Question

A car is standing $200m$ behind a bus, which is also at rest. The two start moving at the same instant but with different forward accelerations. The bus has acceleration $2m{s^{ - 2}}$ and the car has an acceleration of $4m{s^{ - 2}}$. The car will catch up with the bus after a time of:
(A) $10\sqrt 2 s$
(B) $\sqrt {110} s$
(C) $\sqrt {120} s$
(D) $15s$

Answer 1

These types of questions are solved with the help of the three equations of motion. The time in which the car catches up to the bus will be the same for the car as well as the bus.

Complete step by step solution:
Displacement is defined as the shortest possible distance between any two positions. Whereas the rate of change of displacement with respect to time is known as velocity. Also, the rate of change of velocity with respect to time is known as acceleration.
If we don’t talk in instantaneous terms, velocity is known as the single differential of displacement. And, acceleration is defined as a single differential of velocity or double differential of displacement. This can also be written as,
$v = \dfrac{{dS}}{{dt}}$
$a = \dfrac{d}{{dt}}\left( {\dfrac{{dS}}{{dt}}} \right) = \dfrac{{{d^2}S}}{{d{t^2}}} = \dfrac{{dv}}{{dt}}$
Where, $S =$Displacement,
$t =$Time,
$v =$Velocity, and
$a =$Acceleration.
Sir Isaac Newton gave three equations of motion which stand true for all the motions in one dimension. These three equations are,
$v = u + at$
$S = ut + \dfrac{1}{2}a{t^2}$
${v^2} = {u^2} + 2aS$
Where, $v =$Final velocity,
$u =$Initial velocity,
$a =$Acceleration,
$t =$Time taken, and
$S =$Displacement.
Now in this particular case, the car is already $200m$ behind the bus. So let’s say the bus covers a displacement of $S$ when the car catches onto it in time $t$. Now for the car to catch onto the bus, it has to cover $\left( {S + 200} \right)m$ in time $t$. So for the bus,
$S = {u_B}t + \dfrac{1}{2}{a_B}{t^2}$
Where, ${u_B} =$Initial Velocity of Bus$= 0m{s^{ - 1}}$
${a_B} =$Acceleration of Bus$= 2m{s^{ - 2}}$
$\Rightarrow S = 0 \times t + \dfrac{1}{2} \times 2 \times {t^2}$
$\Rightarrow S = {t^2}$
$\Rightarrow t = \sqrt S$ . . . . . . . . . Equation $\left( 1 \right)$
Now for the car,
$S + 200 = {u_C}t + \dfrac{1}{2}{a_c}{t^2}$
Where, ${u_C} =$Initial Velocity of Car$= 0m{s^{ - 1}}$
${a_C} =$Acceleration of Car$= 4m{s^{ - 2}}$
$\Rightarrow S + 200 = 0 \times t + \dfrac{1}{2} \times 4 \times {t^2}$
$\Rightarrow S + 200 = 2{t^2}$
$\Rightarrow t = \sqrt {\dfrac{{S + 200}}{2}}$ . . . . . . . . Equation $\left( 2 \right)$
Equating both the equations,
$\sqrt S = \sqrt {\dfrac{{S + 200}}{2}}$
$\Rightarrow S = \dfrac{{S + 200}}{2}$
$\Rightarrow 2S = S + 200$
$\Rightarrow S = 200m$
Now putting this value in equation $\left( 1 \right)$,
$t = \sqrt {200} s$
$\therefore t = 10\sqrt 2 s$

Therefore, option A is the correct answer.

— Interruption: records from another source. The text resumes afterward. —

/-- The slot of a field. -/
def Form.slot (f : Form) : Nat → Slot
  | 1 => f.d
  | 2 => f.a
  | 3 => f.b
  | 4 => f.c
  | _ => f.e

/-- Slots per register of a format code (R233). -/
def slotCount (code : Nat) : Nat :=
  if code ∈ [0, 9, 10] then 1 else if code ∈ [1, 2, 11, 12] then 2 else 4

/-- The slots operand of `cvt` and `cvt.sr` (R234, R237). -/
def slotsOk (o : Operand) (src dst : Nat) : Bool :=
  o.cls = .none || (o.imm < 16 ∧ o.imm % 4 < slotCount src ∧ o.imm / 4 < slotCount dst)

/-- What check 4 asks of one field beyond its slot: 0, else DETAIL. -/
def Instr.extra : Instr → Nat → Nat
  | .nopEntry e, 2 => if e.a.imm % 8 = 0 ∧ 8 ≤ e.a.imm ∧ e.a.imm ≤ 256 then 0 else 2
  | .nopEntry e, 3 => if e.b.imm % 8 = 0 ∧ 8 ≤ e.b.imm ∧ e.b.imm ≤ 128 then 0 else 2
  | .qfence e, 2 => if e.a.imm < 128 then 0 else 2
  | .bar e, 2 | .bara e, 2 | .barw e, 2 => if e.a.imm < 8 then 0 else 2
  | .cvt e, 3 => if slotsOk e.b e.cvtSrc e.lo4 then 0 else 9
  | .cvtSr e, 3 => if slotsOk e.b 0 e.lo4 then 0 else 9
  | .mxd e, 4 => if e.c.cls = .none ∨ e.c.imm < 4 then 0 else 9
  | .tcvt e, 2 => if e.var ≤ 2 ∧ (e.a.num.toNat % 2 = 1 ∨ 15 ≤ e.a.num.toNat) then 2 else 0
  | .adrain e, 3 =>
    if e.hi2 = 3 ∧ 16 < e.b.num.toNat + (if 3 ≤ e.lo4 then 2 else 4) then 2 else 0
  | .swr e, 1 => if e.d.num.toNat ∈ [19, 20, 22] then 0 else 2
  | _, _ => 0

/-- The 32-bit literal (R174). -/
def Enc.literal (e : Enc) : Nat := e.c.imm % 2 ^ 19 + 2 ^ 19 * (e.e.imm % 2 ^ 13)

/-- The literal's fields: 0 when they keep R174, else the FIELD of the first faulty of C, E and the position. -/
def Enc.litFault (e : Enc) (pos : Nat) : Nat :=
  if e.c.cls ≠ .imm then 4
  else if e.e.cls ≠ .imm ∨ 2 ^ 13 ≤ e.e.imm then 5
  else if pos ≠ 4 ∧ ((e.field pos).cls ≠ .imm ∨ (e.field pos).imm ≠ 0) then pos
  else 0

/-- Check 3 of R169. -/
def Form.check3 (f : Form) (e : Enc) : Bool :=
  e.rsv = 0 ∧ e.ext3 ∈ f.ext ∧ (e.hasLit → f.lit.isSome) ∧
  ([1, 2, 3, 4, 5].all fun k =>
    (f.slot k).use ≠ .never ∨ (e.field k) = Operand.zero ∨ (e.hasLit ∧ (k = 4 ∨ k = 5)))

/-- Check 4 of R169 on one field: 0, else DETAIL. -/
def Instr.check4 (i : Instr) (f : Form) (lim : Limits) (e : Enc) (k : Nat) : Nat :=
  if e.hasLit ∧ (k = 4 ∨ k = 5 ∨ f.lit = some k) then 0
  else if f.litOnly ∧ k = 2 then 1
  else
    let n := (f.slot k).check lim (f.uniRule && decide (e.d.cls = .uni)) (e.field k)
    if n ≠ 0 then n else i.extra k

/-- Check 5 of R169: 0, else DETAIL. -/
def Form.check5 (f : Form) (e : Enc) : Nat :=
  if f.sc < e.sc.toNat then 5 else if e.rm.toNat ∉ f.rm then 6 else if f.ch < e.ch.toNat then 7 else 0

/-- Word bits 15:0 of an instruction: OP and MOD. -/
def Enc.low16 (e : Enc) (op : Nat) : Nat := op + 1024 * e.mod.toNat

/-- Checks 3 to 5 of R169 in order: the cause, FIELD and DETAIL of the first that fails. -/
def Instr.fault (i : Instr) (lim : Limits) : Option (Nat × Nat × Nat) :=
  match i.parts with
  | none => none
  | some (op, e) =>
    let f := i.form
    if !f.check3 e then some (1, 0, e.low16 op)
    else
      match [1, 2, 3, 4, 5].find? (fun k => decide (i.check4 f lim e k ≠ 0)) with
      | some k => some (2, k, i.check4 f lim e k)
      | none =>
        match f.lit with
        | some pos =>
          if e.hasLit ∧ e.litFault pos ≠ 0 then some (2, e.litFault pos, 8)
          else if f.check5 e ≠ 0 then some (2, 0, f.check5 e) else none
        | none => if f.check5 e ≠ 0 then some (2, 0, f.check5 e) else none

/-- Whether an opcode is path-A-only: the control, cross-lane, synchronisation and fibres, matrix, copy and stack
channel, message and system groups (R53, R182). -/
def pathAOnly (op : Nat) : Bool :=
  (0x001 ≤ op && op ≤ 0x00B) || (0x106 ≤ op && op ≤ 0x10B) || (0x2C0 ≤ op && op ≤ 0x2C7)
    || (0x2D0 ≤ op && op ≤ 0x2D2) || (0x300 ≤ op && op ≤ 0x30D) || (0x340 ≤ op && op ≤ 0x345)
    || (0x360 ≤ op && op ≤ 0x363) || (0x380 ≤ op && op ≤ 0x387) || (0x3A0 ≤ op && op ≤ 0x3A3)
    || (0x3C0 ≤ op && op ≤ 0x3C6)

/-- Whether an opcode is of the memory or atomic group (R53, R182). -/
def isMemory (op : Nat) : Bool := (0x200 ≤ op && op ≤ 0x20F) || (0x280 ≤ op && op ≤ 0x284)

/-- Whether every operand of an encoding is uniform or an immediate (R73). -/
def Enc.allUniform (e : Enc) : Bool :=
  [e.d, e.a, e.b, e.c, e.e].all fun o => decide (o.cls = .none ∨ o.cls = .uni ∨ o.cls = .imm)

/-- Whether an instruction runs once on the uniform datapath (R73, R195, R222). -/
def Instr.isUniform (i : Instr) : Bool :=
  match i.parts with
  | some (_, e) => e.allUniform
  | none => false

end Sys2Proof
end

Note: These equations are true for one dimensional motion but for two or more dimensional motion several other parameters come into play. Also the parameters we use in the one dimensional motion are used differently in two dimensional motion. For example, in one dimensional motion, the vectors of displacement, velocity and acceleration have only two options, either they act along the direction of motion or against the direction of motion. But in two dimensional motion, all the three vectors can act in an infinite number of directions.